A.2 Open access and maintenance

To ensure the accessibility and usability of GenoTEX, we have made the dataset publicly available here. The dataset is hosted on GitHub, ensuring long-term availability and ease of access. The metadata associated with the dataset is documented here using the Croissant Metadata Record [1], providing a structured and detailed overview of the dataset’s features and attributes. We have structured the metadata according to the JSON-LD standard [28] to enhance interoperability and organization. We will maintain the dataset with regular updates and ongoing support to address any issues or improvements that may arise.

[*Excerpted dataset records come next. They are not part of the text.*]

-- ==== Sys2Proof/Tests/Slice0.lean ====
section
/-! SUPPORT. The model's own tests, with expected results from the spec (95_test_vectors.md, or the rule named), and for
each statement with hypotheses a named witness that meets them. -/

namespace Sys2Proof.Tests

open Sys2Proof Sys2Proof.Machine Sys2Proof.Safety

/-! ### Small states -/

/-- The parameters of the test vectors: S = 2, T_RESP = 1, WAKE_PERIOD = 3, RESET_WINDOW = 8, FAST; with clocks of
2 MHz and 8 Hz, and the vectors 0x10 and 0x20. -/
def demoBuild : Build := ⟨.fast, 2, 3, 8, .wake, 16, 1, 2000000, 8, 0x10, 0x20, 0x00⟩

/-- The reset state of that build, with the DATA pin high. -/
def demo : State := { State.reset with build := demoBuild, vectoredTo := 0x00, dataPin := true }

/-- The next state, if there is one. -/
def nextOf : Result → Option State
  | .next s => some s
  | .fault _ => none
  | .refused _ => none

/-- The state after one fetched word. -/
def after (w : Nat) (s : State) : Option State := nextOf (step (s.withFetchWord 16 w))

/-- What a word returns to the host program. -/
def reads (w : Nat) (s : State) : Option Byte := (after w s).map (·.rdata)

/-- The sequencer at a given point of a read. -/
def inPhase (p : Phase) (k cnt : Nat) (s : State) : State :=
  { s with seq := ⟨p, k, cnt, 0x008#12⟩, latch := p == .latchHold, clock := p != .clkLow }

/-! ### Well-formedness -/

theorem test_wellformed_reserved_command : WellFormed (.wrCmdRsvd 0x03#8) = true := by decide
theorem test_illformed_start_as_reserved : WellFormed (.wrCmdRsvd 0x01#8) = false := by decide
theorem test_illformed_kick_as_reserved : WellFormed (.wrCmdRsvd 0x02#8) = false := by decide

/-! ### Decoding: a word of each row written out from R55 to R60 (CLS, RSV, OFF, DATA or PRIM) -/

theorem test_decode_reads :
    decode 0b0000000000000000#16 = .ok .rdCmd ∧
    decode 0b0000000100000000#16 = .ok .rdStatus ∧
    decode 0b0000001000000000#16 = .ok .rdBtnLo ∧
    decode 0b0000001100000000#16 = .ok .rdBtnHi ∧
    decode 0b0000010000000000#16 = .ok .rdWdtctrl ∧
    decode 0b0000010100000000#16 = .ok .rdRsvd5 ∧
    decode 0b0000011100000000#16 = .ok (.rdRsvd6to7 1#1) ∧
    decode 0b0000101000000000#16 = .ok (.rdRsvd8toF 0b010#3) := by decide

theorem test_decode_writes :
    decode 0b0100000000000001#16 = .ok .wrCmdStart ∧
    decode 0b0100000000000010#16 = .ok .wrCmdKick ∧
    decode 0b0100000000000011#16 = .ok (.wrCmdRsvd 0x03#8) ∧
    decode 0b0100000100000100#16 = .ok (.wrStatus 0x04#8) ∧
    decode 0b0100001011111111#16 = .ok (.wrBtnLo 0xFF#8) ∧
    decode 0b0100001100000000#16 = .ok (.wrBtnHi 0x00#8) ∧
    decode 0b0100010000000011#16 = .ok (.wrWdtctrl 0x03#8) ∧
    decode 0b0100010111111111#16 = .ok (.wrRsvd5 0xFF#8) ∧
    decode 0b0100011000010010#16 = .ok (.wrRsvd6to7 0#1 0x12#8) ∧
    decode 0b0100111100110100#16 = .ok (.wrRsvd8toF 0b111#3 0x34#8) := by decide
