-- ==== Sys2Proof/Syntax.lean ====
section
/-! DEFINITION. The commands of a Tolul module: the operand types and `Instr`, one constructor per row of the table of operations and
events. CLASS and OP of a Photer row are fixed by the row (R115, R119); everything else of the word is an operand. -/

namespace Sys2Proof

/-- What the detectors on a data path report while an operation reads: the environment's part of a command. -/
inductive Detect where
  /-- a corrected or uncorrectable scratchpad or accumulator word, by its scratchpad address (R100) -/
  | spad (ok : Bool) (addr : Nat)
  /-- a mortar word (R189): corrected, or uncorrectable in a clean line, in a dirty line of an object's block, or in the combine region -/
  | mtrCorr (addr : Nat)
  | mtrClean (addr : Nat)
  | mtrDirty (addr : Nat) (obj : Fin 1048576) (block : Nat)
  | mtrCombine (addr : Nat)
  /-- a one-lane footing error, by its address and lane (R249) -/
  | ftgCorr (lane : Fin 36) (addr : Nat)
  /-- an uncorrectable footing burst: its address, and the object's block whose line it marks poisoned (R249) -/
  | ftgUncorr (addr : Nat) (obj : Fin 1048576) (block : Nat)
  /-- an undercroft error in one byte lane, or an uncorrectable one (R280) -/
  | ucfCorr (addr : Nat)
  | ucfUncorr (addr : Nat) (obj : Fin 1048576) (block : Nat)
  /-- an uncorrectable side-table line (R255): its address, and whether the second read finds it so again -/
  | side (addr : Nat) (stays : Bool)
  /-- a checksum mismatch of an integrity block that the second read does not repeat (R254) -/
  | csum (obj : Fin 1048576) (block : Nat)
  /-- a checksum mismatch that the second read repeats, a bad side-table line among its causes (R254, R255) -/
  | csumTwice (obj : Fin 1048576) (block : Nat)
  /-- a page of the cairn image with sequence number `seq` that cannot be read (R345) -/
  | flash (seq : Nat)
  deriving DecidableEq, Repr

/-- The parts of a Photer instruction word that its row does not fix (R115): PSEL, FLAGS, header bits [103:100] and bits [99:0]; and what
the detectors find in the reads of its fetch (R187, R249, R253). -/
structure Ins where
  psel : BitVec 4 := 0
  flags : BitVec 8 := 0
  rsv : BitVec 4 := 0
  opd : BitVec 100 := 0
  found : List Detect := []
  deriving DecidableEq, Repr

/-- What the SECDED decoder of the scratchpad reports for a read (R100). -/
inductive Ecc where
  | ok
  | corrected
  | uncorrectable
  deriving DecidableEq, Repr

/-- The units of a core that queue long operations, and its outbound port (R87, R96). -/
inductive CoreUnit where
  | farray
  | darray
  | warray
  | vector
  | voussoir
  | move
  | outbound
  deriving DecidableEq, Repr

/-- A row of footing: stack, pseudo-channel, bank and row (R243). -/
structure RowId where
  stack : Fin 8
  pch : Fin 64
  bank : Fin 64
  row : Fin 24576
  deriving DecidableEq, Repr

/-- An operand, and what the detectors find in the reads that the command makes. -/
structure Met (α : Type) where
  of : α
  found : List Detect
  deriving DecidableEq, Repr

/-- A received flit (R289): whether its FEC codeword is good, its header fields, its payload and its CRC. -/
structure Flit where
  fecOk : Bool
  fecCorrected : Bool
  vc : BitVec 2
  typ : BitVec 3
  seq : BitVec 12
  ack : BitVec 12
  rsv : BitVec 3
  payload : List Byte
  crc : W32
  deriving DecidableEq, Repr

/-- A message between modules: the header of R298, the data, and what a collective message carries besides (R303). `op` is the number by
which the sender knows the operation that a completion, a peer request or its data answers. -/
structure Msg where
  src : BitVec 14
  dst : BitVec 14
  kind : Nat
  course : Fin 4
  following : Bool
  bufClass : Bool
  epoch : BitVec 8
  len : Nat
  tag : BitVec 32
  off : Nat
  ctr : Option (BitVec 12)
  data : List Byte
  coll : Nat
  chunk : Nat
  clen : Nat
  efmt : Nat
  dtd : Bool
  hop : Nat
  op : Nat
  deriving DecidableEq, Repr

/-- The outcome of training one port (R291, R292): whether a partner was detected, the lanes that failed, and what the partner reports. -/
structure Training where
  partner : Bool
  failed : BitVec 9
  pgen : Byte
  pfeat : Byte
  pport : Fin 16
  serial : BitVec 48
  deriving DecidableEq, Repr

/-- What a neighbour reports over a course and direction at job start (R295). -/
structure Neighbour where
  course : Fin 4
  following : Bool
  node : BitVec 14
  pos : Vector Nat 4
  deriving DecidableEq, Repr

/-- What another module brings to a capture barrier (R337, R339). -/
structure CaptureInfo where
  taint : Bool
  noSnapshot : Bool
  newest : Nat
  deriving DecidableEq, Repr

/-- The verdict of a module in a replay check (R350). -/
inductive Verdict where
  | matches
  | differs
  | noReference
  deriving DecidableEq, Repr

/-- A lane that fails footing training (R247). `cmd` marks a command or address lane. -/
structure LaneFail where
  stack : Fin 8
  pch : Fin 64
  lane : Fin 38
  cmd : Bool
  deriving DecidableEq, Repr

/-- Who writes a BAR 0 register (R452). -/
inductive Requester where
  | host
  | debugPort
  | mason
  deriving DecidableEq, Repr

/-- Where a W1C register is cleared: at a BAR 0 address by the host, or GGE_ALERT through PLDM (R402). -/
inductive W1cAt where
  | bar0 (addr : Nat)
  | pldm
  deriving DecidableEq, Repr

/-- A keystone counter by the register that shows it (R331). -/
inductive Counter where
  | job (j : Fin 4096)
  | sys (k : Fin 64)
  | ctx (x : Fin 512) (c : Fin 32)
  deriving DecidableEq, Repr

/-- The two management buses (R400). -/
inductive Bus where
  | i3c
  | smbus
  deriving DecidableEq, Repr

/-- The calibration set (R403): an absent part is overwritten or invalid. -/
structure Calibration where
  presets : Option (List Byte)
  memory : Option (List Byte)
  voltage : Option (List Byte)
  trims : Option (List Byte)
  deriving DecidableEq, Repr, Inhabited

/-- Whether the CRC-32C of each calibration slot passes when gauge reads them at a start (R403). -/
structure CalCheck where
  newest : Bool
  older : Bool
  deriving DecidableEq, Repr

/-- The flash areas of the ledger (R432). -/
inductive Area where
  | cornerstone
  | ring
  | tail
  deriving DecidableEq, Repr

/-- What of the flash cannot be read at a start: units of the ledger (R432), and records of either copy of the repair records by position (R260). -/
structure FlashCheck where
  ledger : List (Area × Nat) := []
  repairA : List Nat := []
  repairB : List Nat := []
  deriving DecidableEq, Repr

/-- The numeric sensors of R401, and gauge's own status (R400). -/
inductive SensorId where
  | temp (i : Fin 96)
  | inputVolts
  | inputAmps
  | inputWatts
  | dieVolts (d : Fin 4)
  | dieAmps (d : Fin 4)
  | status
  deriving DecidableEq, Repr

/-- What gauge reads of the rails (R401): the input's power in W and current, and each compute-die rail's voltage and current. -/
structure Rails where
  watts : BitVec 16
  amps : BitVec 16
  dieVolts : Vector (BitVec 16) 4
  dieAmps : Vector (BitVec 16) 4
  deriving DecidableEq, Repr

/-- A memory write request on the PCIe link: its bytes, and whether its EP bit marks it poisoned (R373). -/
structure WriteTlp where
  bytes : List Byte
  poisoned : Bool
  deriving DecidableEq, Repr

/-- An access through the debug port (R399): a BAR 0 register, or a physical device address. -/
inductive PortAccess where
  | readReg (addr : Nat) (size : Nat)
  | writeReg (addr : Nat) (size : Nat) (v : W64)
  | readPhys (addr : W64)
  | writePhys (addr : W64) (v : Byte)
  deriving DecidableEq, Repr
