-- ==== Sys2Proof/Machine/Tab.lean ====
section
/-! DEFINITION. Sparse tables: a list of (key, value) pairs in one canonical form, keys strictly rising and no value equal to the
one an unlisted key reads as. Register files, object tables and memories are all held this way. -/

namespace Sys2Proof

/-- A sparse table; the value an unlisted key reads as is given by each reader. -/
abbrev Tab (α : Type) := List (Nat × α)

/-- The value at a key, `d` where the key is not listed. -/
def Tab.get {α : Type} (d : α) : Tab α → Nat → α
  | [], _ => d
  | (a, v) :: r, k => if a = k then v else Tab.get d r k

/-- The table with keys `base` to `base + vs.length - 1` holding `vs`; values equal to the default are not listed. -/
def Tab.enc {α : Type} [DecidableEq α] (d : α) : Nat → List α → Tab α
  | _, [] => []
  | b, v :: vs => if v = d then Tab.enc d (b + 1) vs else (b, v) :: Tab.enc d (b + 1) vs

/-- Writes consecutive keys from `base`, keeping the canonical form. -/
def Tab.setRange {α : Type} [DecidableEq α] (d : α) (t : Tab α) (base : Nat) (vs : List α) : Tab α :=
  t.filter (fun p => p.1 < base) ++ Tab.enc d base vs ++ t.filter (fun p => base + vs.length ≤ p.1)

/-- Writes one key. -/
def Tab.set {α : Type} [DecidableEq α] (d : α) (t : Tab α) (k : Nat) (v : α) : Tab α :=
  Tab.setRange d t k [v]

/-- Drops every key of a range, so that it reads as unlisted. -/
def Tab.clearRange {α : Type} (t : Tab α) (base n : Nat) : Tab α :=
  t.filter (fun p => p.1 < base) ++ t.filter (fun p => base + n ≤ p.1)

/-- `n` consecutive values from `base`, from a table whose keys lie at or above it. -/
def Tab.take {α : Type} (d : α) : Tab α → Nat → Nat → List α
  | _, _, 0 => []
  | [], b, n + 1 => d :: Tab.take d [] (b + 1) n
  | (a, v) :: r, b, n + 1 => if a = b then v :: Tab.take d r (b + 1) n else d :: Tab.take d ((a, v) :: r) (b + 1) n

/-- `n` consecutive values from `base`. -/
def Tab.range {α : Type} (d : α) (t : Tab α) (base n : Nat) : List α :=
  Tab.take d (t.filter (fun p => base ≤ p.1)) base n

/-- The canonical form: keys strictly rising, no value equal to the default. -/
def Tab.wf {α : Type} [DecidableEq α] (d : α) (t : Tab α) : Bool :=
  decide (t.Pairwise (fun p q => p.1 < q.1)) && t.all (fun p => decide (p.2 ≠ d))

end Sys2Proof
end

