-- ==== Sys2Proof/Machine/Crypto.lean ====
section
/-! DEFINITION. CRC-32C (R252), the CRC-32 of flits (R289) and SHA-256 (FIPS 180-4; R138, R347, R390). -/

namespace Sys2Proof.Machine

/-- Bit steps of a reflected CRC with the reflected polynomial `p`. -/
def crcBit (p : Nat) : Nat → Nat → Nat
  | 0, c => c
  | n + 1, c => crcBit p n (if c % 2 = 1 then (c / 2) ^^^ p else c / 2)

/-- A reflected CRC over bytes from a running value. -/
def crcFrom (p c : Nat) : List Byte → Nat
  | [] => c
  | b :: r => crcFrom p (crcBit p 8 (c ^^^ b.toNat)) r

/-- CRC-32C (R252): polynomial 0x1EDC_6F41, reflected, with initial value and final XOR 0xFFFF_FFFF. -/
def crc32c (bs : List Byte) : Nat := crcFrom 0x82F63B78 0xFFFFFFFF bs ^^^ 0xFFFFFFFF

/-- The CRC-32 of IEEE 802.3 (R289): polynomial 0x04C1_1DB7, reflected, with initial value and final XOR 0xFFFF_FFFF. -/
def crc32 (bs : List Byte) : Nat := crcFrom 0xEDB88320 0xFFFFFFFF bs ^^^ 0xFFFFFFFF

/-- The first 64 primes, 2 to 311. -/
def shaPrimes : List Nat := (List.range 312).filter (fun n => 2 ≤ n && [2, 3, 5, 7, 11, 13, 17].all (fun d => n == d || n % d != 0))

/-- The greatest number `r + x` with `x < 2 ^ n` whose `k`-th power does not exceed `m`. -/
def rootBits (k m : Nat) : Nat → Nat → Nat
  | 0, r => r
  | n + 1, r => rootBits k m n (if (r + 2 ^ n) ^ k ≤ m then r + 2 ^ n else r)

/-- The first 32 bits of the fractional part of the `k`-th root of `p`, from which FIPS 180-4 takes its constants. -/
def rootFraction (k p : Nat) : Nat := rootBits k (p * 2 ^ (32 * k)) 36 0 % 2 ^ 32

/-- The 64 round constants: cube roots of the primes. -/
def shaRoundConstants : List Nat := shaPrimes.map (rootFraction 3)

/-- The eight initial words: square roots of the first eight primes. -/
def shaInitial : List Nat := (shaPrimes.take 8).map (rootFraction 2)

/-- Rotation right of a 32-bit word. -/
def rotr (x n : Nat) : Nat := (x / 2 ^ n) ||| (x * 2 ^ (32 - n) % 2 ^ 32)

/-- The message schedule: `w` holds the words so far, newest first. -/
def shaExpand : Nat → List Nat → List Nat
  | 0, w => w.reverse
  | n + 1, w =>
    let a := w.getD 14 0
    let b := w.getD 1 0
    let s0 := rotr a 7 ^^^ rotr a 18 ^^^ (a / 8)
    let s1 := rotr b 17 ^^^ rotr b 19 ^^^ (b / 1024)
    shaExpand n ((w.getD 15 0 + s0 + w.getD 6 0 + s1) % 2 ^ 32 :: w)

/-- The eight working variables. -/
structure Sha where
  a : Nat
  b : Nat
  c : Nat
  d : Nat
  e : Nat
  f : Nat
  g : Nat
  h : Nat
  deriving DecidableEq, Repr

/-- One compression round. -/
def shaRound (s : Sha) (kw : Nat) : Sha :=
  let s1 := rotr s.e 6 ^^^ rotr s.e 11 ^^^ rotr s.e 25
  let ch := (s.e &&& s.f) ^^^ ((2 ^ 32 - 1 - s.e) &&& s.g)
  let t1 := s.h + s1 + ch + kw
  let s0 := rotr s.a 2 ^^^ rotr s.a 13 ^^^ rotr s.a 22
  let mj := (s.a &&& s.b) ^^^ (s.a &&& s.c) ^^^ (s.b &&& s.c)
  { a := (t1 + s0 + mj) % 2 ^ 32, b := s.a, c := s.b, d := s.c, e := (s.d + t1) % 2 ^ 32, f := s.e, g := s.f, h := s.g }

/-- One block of 64 bytes. -/
def shaBlock (s : Sha) (blk : List Byte) : Sha :=
  let w := (List.range 16).map (fun i => ofBytes ((blk.drop (4 * i)).take 4).reverse)
  let kw := List.zipWith (fun k v => k + v) shaRoundConstants (shaExpand 48 w.reverse)
  let t := kw.foldl shaRound s
  { a := (s.a + t.a) % 2 ^ 32, b := (s.b + t.b) % 2 ^ 32, c := (s.c + t.c) % 2 ^ 32, d := (s.d + t.d) % 2 ^ 32,
    e := (s.e + t.e) % 2 ^ 32, f := (s.f + t.f) % 2 ^ 32, g := (s.g + t.g) % 2 ^ 32, h := (s.h + t.h) % 2 ^ 32 }

/-- Blocks of a padded message. -/
def shaBlocks : Nat → Sha → List Byte → Sha
  | 0, s, _ => s
  | n + 1, s, bs => shaBlocks n (shaBlock s (bs.take 64)) (bs.drop 64)

/-- The SHA-256 digest, as its 32 bytes in order. -/
def sha256 (msg : List Byte) : List Byte :=
  let l := msg.length
  let zeros := (119 - l % 64) % 64
  let padded := msg ++ (0x80#8 :: List.replicate zeros 0) ++ (toBytes 8 (8 * l)).reverse
  let h (n : Nat) : Nat := shaInitial.getD n 0
  let s := shaBlocks (padded.length / 64) ⟨h 0, h 1, h 2, h 3, h 4, h 5, h 6, h 7⟩ padded
  [s.a, s.b, s.c, s.d, s.e, s.f, s.g, s.h].flatMap (fun v => (toBytes 4 v).reverse)

end Sys2Proof.Machine
end

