-- ==== Sys2Proof/Machine/State.lean ====
section
/-! DEFINITION. The state of one Tolul module as plain data, block by block, the reasons a step can stop, and the state right after
reset. Every sparse table is a `Tab`: an unlisted key reads as the default value of its record. -/

namespace Sys2Proof.Machine

/-- Faults. The module ends no command in one: every error that the spec describes is an event of the module (R107, R429) after which it
goes on, so this type has no constructor. Safe: nothing stops. -/
inductive Fault where
  deriving DecidableEq, Repr

/-- Refusals. -/
inductive Refusal where
  /-- The command has no meaning in this model. Raised by `exec`'s arm of a row that is not modelled. Safe: it stops. -/
  | notModelled (mnemonic : String)
  deriving DecidableEq, Repr

/-! ## Ledger (R426 to R444) -/

/-- An event as a detector reports it (R427, R428): bytes 36 to 43 (the key), 44 to 47 and 48 to 62 of the payload. -/
structure Ev where
  src : Nat
  code : Nat
  cls : Nat
  key : Nat := 0
  w44 : Nat := 0
  rest : List Byte := []
  inj : Bool := false
  deriving DecidableEq, Repr

/-- A ledger record (R426), without its valid mark, which every stored record carries. -/
structure Rec where
  seq : W64
  power : W32
  step : W64
  cclk : W64
  src : BitVec 16
  code : BitVec 16
  sev : Nat
  coal : Bool
  inj : Bool
  rep : BitVec 16
  pay : List Byte
  deriving DecidableEq, Repr

/-- The pools of staging slots (R431). -/
inductive Pool where
  | general
  | alarm
  | stepRec
  deriving DecidableEq, Repr

/-- An occupied staging slot: `written` once a write of the record to any area has begun (R433). -/
structure Staged where
  rcd : Rec
  pool : Pool
  written : Bool
  deriving DecidableEq, Repr

/-- A 4-KiB unit of ledger flash, at its running unit number. -/
structure FlashUnit where
  area : Area
  unit : Nat
  recs : List Rec
  deriving DecidableEq, Repr

/-- The ledger block. Staging, flash and the power count lie on the always-on island or in flash. -/
structure Ldg where
  ready : Bool := false
  fault : W32 := 0
  next : Nat := 0
  power : W32 := 0
  drop : W32 := 0
  readSel : W64 := 0
  readData : List Byte := []
  traceCfg : W64 := 0
  traceNext : W32 := 0
  traceFull : Bool := false
  traceSeq : Nat := 0
  traceDrop : W32 := 0
  injCtl : W64 := 0
  injArg : W64 := 0
  injLeft : Nat := 0
  injHeld : Bool := false
  staged : List Staged := []
  cornerstone : List FlashUnit := []
  ring : List FlashUnit := []
  tail : List FlashUnit := []
  ringUnit : Nat := 0
  tailUnit : Nat := 0
  programs : List FlashUnit := []
  budgets : Tab Nat := []
  dropC : W32 := 0
  dropP : W32 := 0
  dropN : W32 := 0
  dropFirst : Option (Nat × Nat) := none
  /-- an injection is among the causes of those drops (R441) -/
  dropInj : Bool := false
  /-- the trace staging memory, oldest first (R439) -/
  traceStaged : List Rec := []
  deriving DecidableEq, Repr

/-! ## Cores and contexts (R89 to R113) -/

/-- The states of a context (R90). -/
inductive CtxSt where
  | idle
  | ready
  | running
  | waiting
  | stopped
  | faulted
  deriving DecidableEq, Repr

/-- What a WAITING context waits on (R92). -/
inductive Wait where
  | none
  /-- SYN.WAIT on a counter below its threshold. -/
  | counter (c : Counter) (thresh : W32)
  /-- the 48-CCLK hold of a SYN.WAIT already met (R324) -/
  | delay (c : Counter) (thresh : W32)
  /-- sixteen long operations outstanding (R96) -/
  | outstanding
  /-- the unit's queue is full (R96) -/
  | queue (unit : CoreUnit)
  /-- CTL.DRAIN -/
  | drain
  /-- CTL.END with long operations outstanding -/
  | ended
  /-- an optimiser update or a NUM.STEPUPD held on the step outcome (R77, R181) -/
  | outcome
  /-- a NUM.STEPBEGIN held until the step's update is applied (R77) -/
  | applied
  /-- a NUM.STEPBEGIN held on a capture or on the replay check (R337, R350) -/
  | stepBegin
  /-- 1,024 unacknowledged remote signals (R325) -/
  | remoteLimit
  /-- no free posted-receive entry (R306) -/
  | recvLimit
  /-- the code object is held by the hod (R140) -/
  | fetch
  /-- an operation of the context's that the hod or mason holds on a condition: a page-free counter, an object, the step outcome -/
  | held
  /-- released while issue was held (R409), from the SYN.WAIT `on` where it was one: READY with its program counter moved on by `adv` bytes, or IDLE for a context held at CTL.END, when
  its group resumes -/
  | released (ended : Bool) (adv : Nat) (on : Option (Counter × W32))
  deriving DecidableEq, Repr

/-- A hardware context (R89). Bit 0 of `preds` is not used: p0 reads 1. -/
structure Ctx where
  pc : W64 := 0
  code : W32 := 0
  sr : Tab W64 := []
  preds : BitVec 8 := 0
  ctr : Tab W32 := []
  sticky : W32 := 0
  prio : BitVec 2 := 0
  latch : W32 := 0
  latchValid : Bool := false
  st : CtxSt := .idle
  priorWaiting : Bool := false
  wait : Wait := .none
  issued : Nat := 0
  asyncFlt : Option (Nat × Nat) := none
  deriving DecidableEq, Repr

/-- A logical core: the context that issued last, the context selected while its switch runs (R92), and whether the RUNNING context
is due for replacement by a context of equal priority (R91). -/
structure Core where
  last : Option Nat := none
  turn : Nat := 7
  switching : Option Nat := none
  quantum : Bool := false
  /-- instructions fetched since mortar's line accesses were last counted (R192) -/
  fetched : Nat := 0
  deriving DecidableEq, Repr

A.3 Licensing and responsibility

The GenoTEX dataset is released under a Creative Commons Attribution 4.0 International (CC BY 4.0) license [12], which allows for broad usage while protecting the rights of the creators. The authors bear full responsibility for ensuring that the dataset adheres to this license and for any potential violations of rights. This responsibility includes ensuring that all data included in GenoTEX is ethically sourced and legally compliant. Throughout the curation process, we engaged in extensive discussions and consultations to address ethical considerations and legal requirements. Despite our best efforts, we remain aware that ethical landscapes can be complex and evolving, and we continually ask ourselves whether we are meeting the highest standards. This involved careful examination of each dataset to ensure the absence of personally identifiable information and compliance with all relevant standards. Our approach aims to ensure that GenoTEX meets the ethical and legal standards expected in the field of machine learning and computational genomics research.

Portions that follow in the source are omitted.